/-- An access with its requests, ready to leave. -/
def State.buildAccess (s : State) (g : Nat) (pc : Word) (n : NewAcc) (cs : List (Piece × Place)) : Access × State :=
  let c := s.ctx g
  let core := s.at g
  let id := s.nextId
  let s := s.fresh.2
  let reqs := cs.foldl (fun ps x => let t := chunkPart x.1 x.2; addChunk ps t.1 x.1.addr t.2) []
  let m := s.makeParts g core n.relaxed n.useL1 n.data reqs 0
  (⟨id, 0, g, c.gen, core, pc, n.kind, n.relaxed, n.dests, n.size, m.1, n.addr, c.domain, c.domGen, c.prv, n.parks, 0, [], [], none,
    0, false, n.bcmd, n.relaxed, n.extra, touchOf core (cs.map (·.2)), 0⟩, m.2)

/-- A part's times as cycles, from the launch on. -/
def Part.launch (p : Part) (now : Nat) : Part := { p with left := now + p.left, done := now + p.done }

/-- The context of an access that goes under way: its TOUCH bits, its entries or its place as the outstanding access, and its
pending registers (R186, R191, R193, R254). -/
def Ctx.withAccess (c : Ctx) (a : Access) : Ctx :=
  { c with
    touch := c.touch ||| a.touch
    relaxed := if a.relaxed then c.relaxed + 1 else c.relaxed
    outstanding := if a.relaxed then c.outstanding else some a.id
    pend := c.pend ++ ((a.dests.filter fun r => !r.isConst).map fun r => ⟨r, .load a.id⟩) }

/-- The core of an access that goes under way: its relaxed entry, and the L1 sectors that a store updates (R193, R244). -/
def Core.withAccess (k : Core) (a : Access) (ps : List Part) : Core :=
  { k with
    relaxed := if a.relaxed then k.relaxed + 1 else k.relaxed
    l1d := if a.kind = .store then storeParts k.l1d ps else k.l1d }

/-- An access goes under way, behind every access of its core that left before it (R245). -/
def State.launch (s : State) (a : Access) : State :=
  let ps := a.parts.map fun p => p.launch s.cycle
  let f := s.fresh
  let s := { f.2 with accs := s.accs ++ [{ a with seq := f.1 + 1, parts := ps, epoch := (s.core a.core).epoch }] }
  let s := s.modCtx a.gid fun c => c.withAccess a
  let s := s.modCore a.core fun k => k.withAccess a ps
  (s.sendParts a.id ps).settle a.id

/-- A store or bank command of a leading context is issued, and its action held until the comparator releases it (R196, R414): it is
among the context's accesses, and nothing of it leaves. -/
def State.holdAccess (s : State) (a : Access) : State :=
  let s := { s with accs := s.accs ++ [{ a with epoch := (s.core a.core).epoch }] }
  let s := s.modCtx a.gid fun c => (c.withAccess a).modTwin fun t =>
    { t with points := t.points ++ [⟨t.issued, s.bun, c.operands s.bun.op, some a.id, none⟩] }
  s.modCore a.core fun k => { k with relaxed := if a.relaxed then k.relaxed + 1 else k.relaxed }

/-- The action that the comparator held takes place, and has its place in every order, now (R306). -/
def State.launchHeld (s : State) (id : Nat) : State :=
  match s.acc id with
  | none => s
  | some a =>
    let ps := a.parts.map fun p => p.launch s.cycle
    let f := s.fresh
    let s := f.2.modAcc id fun a => { a with seq := f.1 + 1, parts := ps }
    let s := if a.kind = .store then s.modCore a.core fun k => { k with l1d := storeParts k.l1d ps } else s
    (s.sendParts id ps).settle id

/-- A compare point's access is held in a leading context (R196). -/
def State.holds (s : State) (g : Nat) (k : AccKind) : Bool :=
  (s.ctx g).twin.any (·.leader) && (decide (k = .store) || decide (k = .bankCmd))

/-- An access built and launched, or held for the comparator. -/
def State.startAccess (s : State) (g : Nat) (pc : Word) (n : NewAcc) (cs : List (Piece × Place)) : State :=
  let b := s.buildAccess g pc n cs
  if s.holds g n.kind then b.2.holdAccess b.1 else b.2.launch b.1

/-- A store to global memory that parks until its acknowledgement: through a PLB entry granting O, or in supervisor mode
(R83, R258). -/
def State.storeParks (s : State) (g : Nat) (relaxed : Bool) (cs : List (Piece × Place)) : Bool :=
  let c := s.ctx g
  !relaxed && cs.any fun x =>
    match x.2 with
    | .global _ _ _ => c.prv || Rights.cover (s.plbRights (s.at g) c.domain x.1.addr) 8
    | _ => false

end Sys2Proof.Machine
end

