-- ==== Sys2Proof/Machine/Requests.lean ====
section
/-!
DEFINITION. Messages on the networks, object requests and the paths they take (spec/04_objects.md R94 to R97, R109 to R114,
R126), and the probes of the touched-target mask (spec/10_memory.md R254).
-/
namespace Sys2Proof.Machine

/-! Messages. -/

/-- A message under way, and its name. -/
def State.sendMsg (s : State) (b : NetBody) : Nat × State :=
  let f := s.fresh
  (f.1, { f.2 with net := f.2.net ++ [⟨f.1, b⟩] })

/-- A message found by its name. -/
def State.msg (s : State) (id : Nat) : Option NetBody := (s.net.find? fun m => m.id == id).map (·.body)

/-- A message taken off the networks. -/
def State.dropMsg (s : State) (id : Nat) : State := { s with net := s.net.filter fun m => m.id != id }

/-! Object requests. -/

/-- The requester ids that are no contexts (R151). -/
def isReserved (ctxid : Nat) : Bool := decide (0xFFFFFF00 ≤ ctxid)

/-- Where a request starts: a number of its source, for the path, and the die (R99, R151). -/
def ObjReq.origin (r : ObjReq) : Nat × Nat :=
  if r.ctxid = 0xFFFFFFFF then (4096 + sliceOf (bits r.operand 45 45) (homeOf (bits r.operand 44 0)), bits r.operand 45 45)
  else if 0xFFFFFFF0 ≤ r.ctxid then (2000 + r.ctxid % 16, r.ctxid % 2)
  else if isReserved r.ctxid then (3000 + r.ctxid % 256, 0)
  else (coreOf r.ctxid, dieOfCore (coreOf r.ctxid))

/-- The die and the slice of an address. -/
def homeDie (a : Word) : Nat := bits a 45 45

/-- The home slice of a global address of this module (R66). -/
def homeSlice (a : Word) : Nat := sliceOf (homeDie a) (homeOf (bits a 44 0))

/-- The cycles of a request from its source to its home: those of every access on the hashed path (R245); a source that is no core has
a free value of its own. DESIGN CHOICE, notes/assumptions/4.md. -/
def ObjReq.leg (r : ObjReq) : Nat :=
  let o := r.origin
  if o.1 < Config.cores then pathTime o.1 (homeSlice r.addr) / 2
  else 85 + Config.freeLatency (2 ^ 41 + o.1 * 2 ^ 10 + homeSlice r.addr) % 31 + (if o.2 = homeDie r.addr then 0 else 55)

/-- The port at which a source meets the networks: a core's is its cluster's (R354). -/
def netPort (origin : Nat) : Nat := if origin < Config.cores then clusterOf origin else origin

/-- The round trip of a request between its source and its home: a free value of the path within R126's range of 190 to 260 cycles, and
110 to the other die; the same for all the cores of a cluster, whose WAKEs so keep their order (R102, R362).
DESIGN CHOICE, notes/assumptions/4.md. -/
def ObjReq.trip (r : ObjReq) : Nat :=
  2 * r.leg + 20 + Config.freeLatency (2 ^ 43 + netPort r.origin.1 * 2 ^ 10 + homeSlice r.addr) % 11

/-- The home distance of an address for a requester on a die (R95). -/
def dieScope (die : Nat) (a : Word) : Scope :=
  if bits a 55 46 ≠ Config.moduleNumber then .pod else if homeDie a = die then .die else .module

/-- The home distance of an address for a core (R95). -/
def homeScope (core : Nat) (a : Word) : Scope := dieScope (dieOfCore core) a

/-- A request leaves for its home: a CADD.cmb by way of the switch that may combine it (R109), any other straight; a home in
another module does not exist here and answers TRANSLATION (notes/assumptions/7.md). -/
def State.sendRequest (s : State) (r : ObjReq) : State :=
  if bits r.addr 55 46 ≠ Config.moduleNumber then
    let t := s.freeRange 1 4500
    let m := t.2.sendMsg (.objReply r 3 r.addr Cause.translation)
    m.2.post t.1 (if r.eng = 1 then .mxCtrReply else if r.eng = 2 then .cpActionReply else .objectReply) r.ctxid m.1
  else
    let m := s.sendMsg (.request r)
    if r.cmb then m.2.post (r.leg - 12) .switchCombine r.origin.2 m.1
    else m.2.post r.leg .objectRequestArrival (homeSlice r.addr) (m.1 + 1)

/-- The rights a requester's PLB grants over a copy range: R and W at s_b, and at s_b + 255 (R114). -/
def State.copyRights (s : State) (g : Nat) (b : Word) : Nat :=
  let c := s.ctx g
  let core := s.at g
  if c.prv then 15 else s.plbRights core c.domain b % 4 + 4 * (s.plbRights core c.domain (b + 255) % 4)

/-- The opcodes of the object instructions and untyped atomics (R113). -/
def objectOp : Instr → Nat
  | .oinit _ => 0x28
  | .ofree _ => 0x29
  | .oread _ => 0x2A
  | .cadd _ => 0x2B
  | .cwait _ => 0x2C
  | .cset _ => 0x2D
  | .barr _ => 0x2E
  | .bwait _ => 0x2F
  | .barw _ => 0x30
  | .ltake _ => 0x31
  | .lgive _ => 0x32
  | .qput _ => 0x33
  | .qget _ => 0x34
  | .kwait _ => 0x35
  | .ksig _ => 0x36
  | .kall _ => 0x37
  | .feget _ => 0x38
  | .feput _ => 0x39
  | .fepeek _ => 0x3A
  | .aadd _ => 0x40
  | .aswap _ => 0x41
  | .acas _ => 0x42
  | .amax _ => 0x43
  | .amin _ => 0x44
  | .aand _ => 0x45
  | .aor _ => 0x46
  | .axor _ => 0x47
  | _ => 0

/-- The release-type operations (R113). -/
def releaseOp (op : Nat) : Bool := [0x28, 0x2B, 0x2D, 0x2E, 0x30, 0x32, 0x33, 0x36, 0x37, 0x39].contains op

/-- The acquire-type operations (R113). -/
def acquireOp (op : Nat) : Bool := [0x2C, 0x2F, 0x30, 0x31, 0x34, 0x35, 0x38, 0x3A].contains op

/-- A result is returned whatever .ret says (R113). -/
def alwaysRet (op : Nat) : Bool := [0x2A, 0x34, 0x38, 0x3A].contains op || decide (0x40 ≤ op)

/-- A request of a context. -/
def State.ctxReq (s : State) (g op : Nat) (addr operand expect : Word) (ret nw cmb w32 : Bool) (sc : Scope) : ObjReq :=
  let c := s.ctx g
  ⟨s.nextId, op, addr, operand, expect, ret, nw, cmb, w32, sc, g, c.gen, 0, 0, s.copyRights g operand, c.domain, c.domGen,
    0, (s.partOfCore (s.at g)).getD 0, none, []⟩

/-- A request of the device that no context parks for, at pod scope: an engine's completion action, a join, a packet's completion, a
parent request (R108, R144, R169, R279). -/
def State.plainReq (s : State) (op : Nat) (addr operand : Word) (ctxid : Nat) (gen : BitVec 12) (eng lane vf packet : Nat) :
    ObjReq :=
  ⟨s.nextId, op, addr, operand, 0, false, false, false, false, .pod, ctxid, gen, eng, lane, 15, 0, 0, packet, vf, none, []⟩

/-! Probes (R254). -/

/-- The TOUCH bit of a request's target. -/
def targetBit (core : Nat) : Target → Option Nat
  | .bank k _ _ => touchBit core (.slab k 0)
  | .slice sl sec => touchBit core (.global Config.moduleNumber (sl / Config.slices) (64 * sec))
  | .away m => touchBit core (.global m 0 0)
  | .host => some 63
  | .cached => none
  | .census _ => none

/-- Every relaxed access of a context has been accepted by its targets (R254). -/
def State.allAccepted (s : State) (g : Nat) : Bool :=
  s.accs.all fun a => a.gid != g || !a.relaxed || a.parts.all fun p => decide (p.stage ≠ .sent)

/-- Every access of a context that a group of targets accepted has been served (R254, R289). -/
def State.groupServed (s : State) (g bit : Nat) : Bool :=
  s.accs.all fun a => a.gid != g || a.parts.all fun p =>
    decide (p.stage = .served) || targetBit a.core p.tgt != some bit

/-- The number of a slice, and of a group beyond the module, among the targets of probes; a bank's is core · 8 + bank. -/
def sliceProbe (sl : Nat) : Nat := 2 ^ 13 + sl

/-- The number of a TOUCH bit that stands for targets beyond the module. -/
def farProbe (bit : Nat) : Nat := 2 ^ 14 + bit

/-- The targets of the group that a TOUCH bit stands for, for an issuing core (R253). -/
def probeTargets (core bit : Nat) : List Nat :=
  let die := dieOfCore core
  let banks := fun (k : Nat) => (List.range 8).map fun b => 8 * k + b
  let cluster := fun (cl : Nat) => (List.range 8).flatMap fun k => banks (8 * cl + k)
  if bit < 8 then banks (clusterOf core * 8 + bit)
  else if bit < 16 then
    (List.range 64).flatMap fun c => if c % 8 = bit - 8 ∧ die * 64 + c ≠ clusterOf core then cluster (die * 64 + c) else []
  else if bit = 16 then (List.range 64).flatMap fun c => cluster ((1 - die) * 64 + c)
  else if bit < 49 then ((List.range Config.slices).filter fun h => h % 32 == bit - 17).map fun h => sliceProbe (sliceOf die h)
  else if bit < 57 then ((List.range Config.slices).filter fun h => h % 8 == bit - 49).map fun h => sliceProbe (sliceOf (1 - die) h)
  else [farProbe bit]

/-- The targets of the TOUCH bits of a mask; a core that is absent has none. -/
def State.probesOf (s : State) (core : Nat) (mask : Word) : List Nat :=
  ((maskBits mask).flatMap (probeTargets core)).filter fun t => decide (2 ^ 13 ≤ t) || (s.core (t / 8)).present

/-- A probe leaves for a target, on the path of R245. PROBE_ECHO is its arrival at a bank or slice, with 1 + the cycle at which it left,
or, with 0, its echo; beyond the module only the echo is an event. DESIGN CHOICE, notes/assumptions/21.md. -/
def State.sendProbe (s : State) (g core t : Nat) : State :=
  if t < 2 ^ 13 then s.post (1 + (slabTime core (t / 8) - 20) / 2) .probeEcho g t (s.cycle + 1)
  else if t < 2 ^ 14 then s.post (pathTime core (t - 2 ^ 13) / 2) .probeEcho g t (s.cycle + 1)
  else
    let r := if t - 2 ^ 14 < 63 then s.freeRange 2600 4500 else s.freeRange 400 4000
    r.2.post r.1 .probeEcho g t 0

/-- The targets of the TOUCH bits of a mask are probed, and their echoes awaited (R254). -/
def State.startProbes (s : State) (g : Nat) (mask : Word) : State :=
  let ts := s.probesOf (s.at g) ((s.ctx g).touch &&& mask)
  let s := s.modCtx g fun c => { c with probes := ts, relMask := mask }
  ts.foldl (fun s t => s.sendProbe g (s.at g) t) s

end Sys2Proof.Machine
end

────────────────────────────────────────

### Exercise objective:
Transcribe exactly, starting at the line with "A probe leaves" and continuing through the last line of the data above; leave out all earlier lines.

### Problem solution:
/-- A probe leaves for a target, on the path of R245. PROBE_ECHO is its arrival at a bank or slice, with 1 + the cycle at which it left,
or, with 0, its echo; beyond the module only the echo is an event. DESIGN CHOICE, notes/assumptions/21.md. -/
def State.sendProbe (s : State) (g core t : Nat) : State :=
  if t < 2 ^ 13 then s.post (1 + (slabTime core (t / 8) - 20) / 2) .probeEcho g t (s.cycle + 1)
  else if t < 2 ^ 14 then s.post (pathTime core (t - 2 ^ 13) / 2) .probeEcho g t (s.cycle + 1)
  else
    let r := if t - 2 ^ 14 < 63 then s.freeRange 2600 4500 else s.freeRange 400 4000
    r.2.post r.1 .probeEcho g t 0

/-- The targets of the TOUCH bits of a mask are probed, and their echoes awaited (R254). -/
def State.startProbes (s : State) (g : Nat) (mask : Word) : State :=
  let ts := s.probesOf (s.at g) ((s.ctx g).touch &&& mask)
  let s := s.modCtx g fun c => { c with probes := ts, relMask := mask }
  ts.foldl (fun s t => s.sendProbe g (s.at g) t) s

end Sys2Proof.Machine
end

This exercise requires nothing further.